> _YOUR OBJECTIVE_: From the entries below, retype only the lines from the one with "have e2 : unitsReal" through the one with "rw [abs_le]", exactly as written.

____ MATERIAL FOR THE TASK

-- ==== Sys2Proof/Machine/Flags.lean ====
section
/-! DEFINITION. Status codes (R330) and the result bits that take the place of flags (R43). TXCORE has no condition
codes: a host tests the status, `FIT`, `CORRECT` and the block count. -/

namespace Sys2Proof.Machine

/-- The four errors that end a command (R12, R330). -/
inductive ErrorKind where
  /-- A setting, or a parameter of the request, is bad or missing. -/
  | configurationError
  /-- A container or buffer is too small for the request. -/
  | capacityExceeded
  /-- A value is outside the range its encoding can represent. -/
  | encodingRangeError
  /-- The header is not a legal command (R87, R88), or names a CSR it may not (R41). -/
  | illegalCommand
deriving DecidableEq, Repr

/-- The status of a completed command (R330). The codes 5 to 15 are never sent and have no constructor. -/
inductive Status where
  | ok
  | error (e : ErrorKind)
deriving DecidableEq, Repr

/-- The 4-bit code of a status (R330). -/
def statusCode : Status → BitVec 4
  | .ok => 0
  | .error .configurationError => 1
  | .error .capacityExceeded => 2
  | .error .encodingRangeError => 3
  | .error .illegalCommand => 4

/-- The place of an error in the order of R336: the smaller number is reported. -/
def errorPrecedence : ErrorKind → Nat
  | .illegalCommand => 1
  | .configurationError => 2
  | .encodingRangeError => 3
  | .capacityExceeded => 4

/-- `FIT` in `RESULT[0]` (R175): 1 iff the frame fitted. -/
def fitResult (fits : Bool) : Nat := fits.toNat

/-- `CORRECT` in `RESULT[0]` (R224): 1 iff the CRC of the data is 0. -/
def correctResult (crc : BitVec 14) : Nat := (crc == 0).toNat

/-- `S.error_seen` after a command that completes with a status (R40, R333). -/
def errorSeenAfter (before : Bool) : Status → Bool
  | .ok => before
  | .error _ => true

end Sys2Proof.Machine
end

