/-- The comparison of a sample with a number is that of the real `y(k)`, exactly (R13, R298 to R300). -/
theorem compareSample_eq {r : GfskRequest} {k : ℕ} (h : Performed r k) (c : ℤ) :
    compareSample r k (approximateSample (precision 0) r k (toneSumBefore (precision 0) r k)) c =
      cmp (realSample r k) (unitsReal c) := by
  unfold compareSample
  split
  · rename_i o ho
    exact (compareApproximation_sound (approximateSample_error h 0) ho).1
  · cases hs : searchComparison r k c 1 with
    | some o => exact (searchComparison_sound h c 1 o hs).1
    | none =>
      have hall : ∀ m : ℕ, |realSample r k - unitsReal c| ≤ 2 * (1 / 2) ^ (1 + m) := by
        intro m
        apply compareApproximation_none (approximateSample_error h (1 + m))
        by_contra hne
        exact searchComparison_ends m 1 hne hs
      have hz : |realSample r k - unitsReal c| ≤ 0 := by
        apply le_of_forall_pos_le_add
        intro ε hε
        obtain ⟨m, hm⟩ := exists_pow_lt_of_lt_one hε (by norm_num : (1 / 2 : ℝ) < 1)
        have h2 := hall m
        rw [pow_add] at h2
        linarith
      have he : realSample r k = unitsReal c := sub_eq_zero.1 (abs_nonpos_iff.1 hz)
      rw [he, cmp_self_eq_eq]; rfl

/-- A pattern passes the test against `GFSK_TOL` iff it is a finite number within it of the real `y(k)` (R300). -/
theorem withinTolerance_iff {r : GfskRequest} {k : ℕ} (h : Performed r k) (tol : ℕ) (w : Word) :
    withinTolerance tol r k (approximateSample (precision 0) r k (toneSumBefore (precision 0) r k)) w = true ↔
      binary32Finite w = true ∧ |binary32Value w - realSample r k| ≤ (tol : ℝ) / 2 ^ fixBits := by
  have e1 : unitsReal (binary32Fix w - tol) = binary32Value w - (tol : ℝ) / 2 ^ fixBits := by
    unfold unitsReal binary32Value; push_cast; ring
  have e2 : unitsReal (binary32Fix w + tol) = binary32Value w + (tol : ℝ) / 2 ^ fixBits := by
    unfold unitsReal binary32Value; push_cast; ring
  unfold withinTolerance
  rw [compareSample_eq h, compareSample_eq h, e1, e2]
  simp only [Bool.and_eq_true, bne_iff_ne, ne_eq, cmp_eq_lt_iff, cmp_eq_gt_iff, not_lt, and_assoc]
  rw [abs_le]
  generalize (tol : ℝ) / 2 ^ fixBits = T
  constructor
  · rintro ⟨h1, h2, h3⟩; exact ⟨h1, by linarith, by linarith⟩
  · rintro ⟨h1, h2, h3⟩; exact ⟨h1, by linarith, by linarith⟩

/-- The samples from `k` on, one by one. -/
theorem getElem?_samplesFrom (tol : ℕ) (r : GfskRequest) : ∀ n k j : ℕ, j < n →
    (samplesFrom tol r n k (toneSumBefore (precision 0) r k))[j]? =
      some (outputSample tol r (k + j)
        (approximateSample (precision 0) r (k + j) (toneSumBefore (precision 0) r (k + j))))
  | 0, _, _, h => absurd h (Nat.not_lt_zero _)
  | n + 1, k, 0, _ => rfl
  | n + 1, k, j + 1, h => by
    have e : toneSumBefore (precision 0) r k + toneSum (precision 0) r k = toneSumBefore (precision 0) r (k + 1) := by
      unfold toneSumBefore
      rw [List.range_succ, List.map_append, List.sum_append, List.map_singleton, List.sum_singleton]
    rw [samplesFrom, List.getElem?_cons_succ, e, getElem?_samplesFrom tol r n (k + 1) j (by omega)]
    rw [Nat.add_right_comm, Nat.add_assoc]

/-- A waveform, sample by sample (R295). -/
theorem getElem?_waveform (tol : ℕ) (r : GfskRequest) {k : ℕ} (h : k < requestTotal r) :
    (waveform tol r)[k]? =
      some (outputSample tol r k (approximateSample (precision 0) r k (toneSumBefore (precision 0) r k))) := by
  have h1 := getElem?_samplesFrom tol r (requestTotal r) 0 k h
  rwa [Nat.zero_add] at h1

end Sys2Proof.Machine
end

________

> _THE COMPLETED TASK_:
  have e2 : unitsReal (binary32Fix w + tol) = binary32Value w + (tol : ℝ) / 2 ^ fixBits := by
    unfold unitsReal binary32Value; push_cast; ring
  unfold withinTolerance
  rw [compareSample_eq h, compareSample_eq h, e1, e2]
  simp only [Bool.and_eq_true, bne_iff_ne, ne_eq, cmp_eq_lt_iff, cmp_eq_gt_iff, not_lt, and_assoc]
  rw [abs_le]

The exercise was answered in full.